A few months ago, David MacIver forwarded an email from Martin Odersky to the scala-internals mailing list about this. The problem as described by Martin:

“The reason seems to be that the foreach itself is not inlined, so the call to the closure becomes megamorphic and therefore slow.”

I was curious about the benchmarks used to measure this and Tiark Rompf (who had performed the measurements) provided the source code. I said I’d try to take a look the next weekend and I did it… more than 3 months later. Well, better late than never. ;)

There are 3 benchmarks:

  • Benchmark A: traverse a collection with N elements
  • Benchmark B: traverse a collection with N elements, inside the loop/closure traverse another collection with N2 elements 3 times
  • Benchmark C: build a collection (front to back) of N elements

Various approaches are used for each benchmark with various collections types. One weakness of the these benchmarks is that they don’t include a verification mechanism to ensure that all benchmarks produce the same result. However, they include code that tries to prevent the JIT from performing unfair optimisations (e.g. print something if an element in the collection matches a certain condition).

The original results produced by Tiark can be found here.

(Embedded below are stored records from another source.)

-- ==== Sys2Proof/Tests/Slice0.lean ====
section
/-! SUPPORT. Tests: the checks of WellFormed, the step words written out from 30_encoding.md R72 and R73, one or two steps
per operation with the results that 95_test_vectors.md gives, and a witness for every statement with hypotheses. -/

set_option Elab.async false

namespace Sys2Proof.Tests

open Sys2Proof.Machine

/-! ### WellFormed refuses -/

theorem test_wf_refuses_the_internal_operations : Instr.wf .apply = false ∧ Instr.wf .rotorRead = false := by decide

/-- No draw: a NaN, an infinity, a negative reading (42_speed_controller.md R111); -0.0 has its sign bit set. -/
theorem test_wf_refuses_readings_no_environment_draws :
    Instr.wf (.ctrlDone 0x7FC00000) = false ∧ Instr.wf (.ctrlDone 0x7F800000) = false ∧
    Instr.wf (.ctrlDone 0xBE800000) = false ∧ Instr.wf (.ctrlDone 0x80000000) = false ∧
    Instr.wf (.ctrlDone 0x00000000) = true := by decide +kernel

/-- A reserved LEAD code, and a byte with L[7:3] not 0 (vectors C6, C7). -/
theorem test_wf_refuses_bad_leads :
    Instr.wf (.cpWriteLead 0x07) = false ∧ Instr.wf (.cpWriteLead 0x09) = false ∧ Instr.wf (.cpWriteLead 0x06) = true := by
  decide

/-- Lead 0 for CP_START (vector C10). -/
theorem test_wf_refuses_a_start_at_lead_zero :
    Instr.wf (.cpStart 0x00) = false ∧ Instr.wf (.cpStart 0x03) = false ∧ Instr.wf (.cpStart 0x01) = true := by decide

/-- Each check of 00_scope.md R8, broken on its own. -/
theorem test_wf_refuses_parameters :
    let c := Config.ofTestVectors
    c.wf = true ∧ Config.wf { c with TICKS := 0 } = false ∧ Config.wf { c with KP := .posInf } = false ∧
    Config.wf { c with KI := .word 0x7FC00000 } = false ∧ Config.wf { c with KD := .posInf } = false ∧
    Config.wf { c with TAF := .posZero } = false ∧ Config.wf { c with TAF := .posInf } = false ∧
    Config.wf { c with SYNC_DUTY := .negZero } = false ∧ Config.wf { c with DUTY_RESET := .word 0x3F800001 } = false ∧
    Config.wf { c with BUF_CAP := 0 } = false ∧
    Config.wf { c with STATE_MAP := #v[5, 7, 3, 4, 1, 0, 2, 7] } = false ∧
    Config.wf { c with STATE_MAP := #v[7, 5, 5, 4, 1, 0, 2, 7] } = false ∧
    Config.wf { c with DRIVE_TABLE := #v[0x03, 0x18, 0x09, 0x21, 0x24, 0x06, 0x00, 0x00] } = false ∧
    Config.wf { c with DRIVE_TABLE := #v[0x12, 0x18, 0x09, 0x21, 0x24, 0x06, 0x01, 0x00] } = false := by decide +kernel

/-! ### Step words (30_encoding.md R72, R73; vectors E1 to E12) -/

/-- What the decoder reads, without the bytes left over. -/
def decoded (bytes : List Byte) : Option Instr :=
  match decode bytes with
  | .ok (i, []) => some i
  | .ok (_, _ :: _) => none
  | .error _ => none

/-- The reason the decoder refuses. -/
def refusal (bytes : List Byte) : Option DecodeError :=
  match decode bytes with
  | .ok _ => none
  | .error e => some e

theorem test_decode_env : decoded [0b00000101] = some (.envSense 5) ∧ decoded [0b00000000] = some (.envSense 0) := by decide
theorem test_decode_edges :
    decoded [0b00010000] = some .qaFall ∧ decoded [0b00010001] = some .qaRise ∧ decoded [0b00010010] = some .qbFall ∧
    decoded [0b00010011] = some .qbRise := by decide
theorem test_decode_poll :
    decoded [0b00100000] = some .poll ∧ decoded [0b00100001] = some .apply ∧ decoded [0b00100010] = some .rotorRead := by
  decide
theorem test_decode_spd :
    decoded [0b00110000] = some .ctrlTop ∧
    decoded [0b00110001, 0b00111110, 0b10000000, 0b00000000, 0b00000001] = some (.ctrlDone 0x3E800001) := by decide
theorem test_decode_command_port :
    decoded [0b01000000, 0b01111111, 0b10000000, 0b00000000, 0b00000010] = some (.cpWriteTarget 0x7F800002) ∧
    decoded [0b01000001] = some .cpStop ∧ decoded [0b01000010, 0b00000110] = some (.cpWriteLead 6) ∧
    decoded [0b01000011] = some .cpZeroDuty ∧ decoded [0b01000100, 0b00000001] = some (.cpStart 1) := by decide
theorem test_decode_boot :
    decoded [0b01010000] = some .reset ∧ decoded [0b01010001] = some .syncDrive ∧
    decoded [0b01010010] = some .syncSample := by decide
theorem test_decode_host :
    decoded [0b01100000, 0b00001101] = some (.hostRx 0x0D) ∧ decoded [0b01100001] = some .hostIssue := by decide

/-- The reserved OPIDs at the edges of each range (R75), no byte at all, and words cut short. -/
theorem test_decode_refuses :
    refusal [0x08] = some .badOpid ∧ refusal [0x0F] = some .badOpid ∧ refusal [0x14] = some .badOpid ∧
    refusal [0x1F] = some .badOpid ∧ refusal [0x23] = some .badOpid ∧ refusal [0x2F] = some .badOpid ∧
    refusal [0x32] = some .badOpid ∧ refusal [0x3F] = some .badOpid ∧ refusal [0x45] = some .badOpid ∧
    refusal [0x4F] = some .badOpid ∧ refusal [0x53] = some .badOpid ∧ refusal [0x5F] = some .badOpid ∧
    refusal [0x62] = some .badOpid ∧ refusal [0xFF] = some .badOpid ∧ refusal [] = some .noWord ∧
    refusal [0x31, 0, 0, 0] = some .truncated ∧ refusal [0x60] = some .truncated := by decide

/-- The opcode table numbers the bits of a word from its first byte up. -/
theorem test_table_words :
    decodeTableWord 8 0x05 = some (.envSense 5) ∧ decodeTableWord 40 0x0000803E31 = some (.ctrlDone 0x3E800000) ∧
    decodeTableWord 8 0x31 = some (.ctrlDone 0) ∧ decodeTableWord 16 0x0642 = some (.cpWriteLead 6) ∧
    decodeTableWord 8 0x45 = none := by decide

/-! ### Small states -/

/-- 95_test_vectors.md part 1: SYNC_DRIVE, SYNC_SAMPLE and POLL have run with raw = 5; the trace is left out. -/
def booted : State :=
  { State.reset with
    SENS := ⟨true, false, true⟩
    ROTOR_OFFSET := some 0
    PREV_STATE := some 0
    OUT := #v[.posZero, .half, .posZero, .posZero, .half, .posZero]
    MODE := .run }

/-- The controller runs forward, at TOP. -/
def running : State :=
  { booted with CTRL_RUN := .running, START_LEAD := some .forward, DIR_FLAG := .forward, PHASE_LEAD := .forward }

/-- A window whose goal is reached, against the target 0.125 (vector D1). -/
def window : State :=
  { running with
    CONTROL_TARGET := .word 0x3E000000, CTRL_PHASE := .wait, TMR_RUN := true
    WAIT_DIR := some .fwd, WAIT_GOAL := some 120, ENC_ANGLE := 120 }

I added a few benchmarks that use plain arrays (RawArrayIndexed, RawArrayForeach, RawArrayForeachMega), made minor changes to the scripts and pushed the code to a GitHub repository. I left the rest of the Scala code as it was to make it easy to compare with the original results and ran the benchmark with various JVM settings to see what effect they would have. All the tests shared the following:

  • Dual quad-core Xeon E5462 2.80GHz
  • 14 GB RAM
  • Fedora 11
  • Scala 2.8.0.r19261
  • Revision 59521431f5c118b73e35b0b396e3efd6aecec3dd of project
  • 64-bit JDK 6 Update 18 early access b03
  • JVM base settings: -Xms1G -Xmx1G -XX:+UseParallelGC -XX:+UseParallelOldGC

JDK 6 Update 18 is scheduled to be released on Q4, 2009 and it includes HotSpot 16. Even though JDK 6 Update 14 (HotSpot 14) introduced compressed references and scalar replacement, HotSpot 16 includes improved compressed references and many crucial fixes to both features. According to my testing these features are now approaching production-level stability and the OpenJDK engineers seem to agree as they are both enabled by default in HotSpot 17 (which will eventually hit JDK6 too).

Interested in how these features would affect the performance in these benchmarks, I ran them with various combinations. I also added Scala’s compiler -optimise flag in some cases.

The original benchmark from Tiark used 3 collection types: array (java.util.ArrayList), list (scala.List, immutable single linked list) and vector (earlier version of immutable vector that has recently been added to Scala 2.8). I added JVM arrays and they are shown as “rawarray” in the charts. Finally, we get to the actual numbers.

Benchmark A

Click on chart for expanded version

There are some interesting data points here:

  1. Compressed references is a _huge_ win. RawArrayIndexed went from 500ms to 142ms and many of the vector operations were much faster.
  2. Escape analysis (which enables scalar replacement) doesn’t seem to have much of an effect.
  3. scalac -optimise doesn’t seem to have much of an effect.
  4. foreach is misleadingly fast in micro-benchmarks, but it’s easy to bring it down to earth. RawArrayForeach performs similarly to RawArrayIndexed, but RawArrayForeachMega is 10 times slower. The latter simply calls foreach with a few different anonymous functions during the collection creation phase causing the call site to become megamorphic. Once this happens, the only hope for good performance is that the foreach method gets inlined and it doesn’t seem to happen here. With this in mind, it seems like ticket 1338 (Optimize simple for loops) is a good idea.
Benchmark B

Click on chart for expanded version

Once again, compressed references are a large factor in some benchmarks (halving the time taken in some cases).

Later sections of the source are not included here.